18. Нищий или ее падение

Максим Москва
     Силы ее были на исходе. Оставался последний грош от военной зарплаты без вести пропавшего Ивана Яковлевича.
     И, наконец, настало время, когда она взяла из тумбочки этот жалкий последний военный грош и пошла в магазин за молоком и хлебом. И, как всегда, мало обращала внимания на значительные взгляды попутных случайных прохожих.
      «Подайте, ради бога», - увидела она протянутую грязную руку нищего, сидящего в мутной луже на обочине.
     Она остановилась.
     «Мы сами не ученые, наук не знаем, не научились ничему, кроме как в школьных туалетах писать нехорошие буквы. Из трудовых навыков имеем только окурки собирать вокруг отхожих мест. Вот и трудоустроиться не можем по жизни. Да еще из уроков физкультуры сбегали постоянно. Вот и потерял я здоровье. И теперь инвалидность мне дали – импотенция с почти сорокалетним стажем, - жалобно продолжал повествовать нищий нехитрую свою житейскую историю, видя ее редкое колебание. – Подайте Христа ради, добрая женщина!»
     Нищий, видя, что она остановилась и, вроде бы, прониклась, продолжая развивать свой профессиональный успех, вдруг воскликнул радостно:
     «Да я вас, кажется, знаю!
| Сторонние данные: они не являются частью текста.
-- ==== Sys2Proof/Machine/Dispatch.lean ====
section
/-! DEFINITION. exec: one arm per constructor of Instr, each ONE direct call of the instruction's own meaning. When it
runs, PC is past the instruction's bytes and R has been incremented (spec/00_scope.md section 5, log 10). -/

namespace Sys2Proof.Machine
Видел вас в детстве, когда вы соседним двором проходили!».
     Она бросила последний грош грязному нищему и пошла обратно домой.
     Нищий, работавший когда-то также клоуном, как и отец Ивана Яковлевича, но только не в дорогом столичном цирке на Цветном Бульваре, а в провинциальном, самом захолустном и дешевом развлекательном заведении, воспринял это как знак небес. Он поднялся, взял весь свой реквизит – дешевые выходки и карточную колоду с двумя коронными картами, на которых были изображены трогательные детские лица - и пошел за ней.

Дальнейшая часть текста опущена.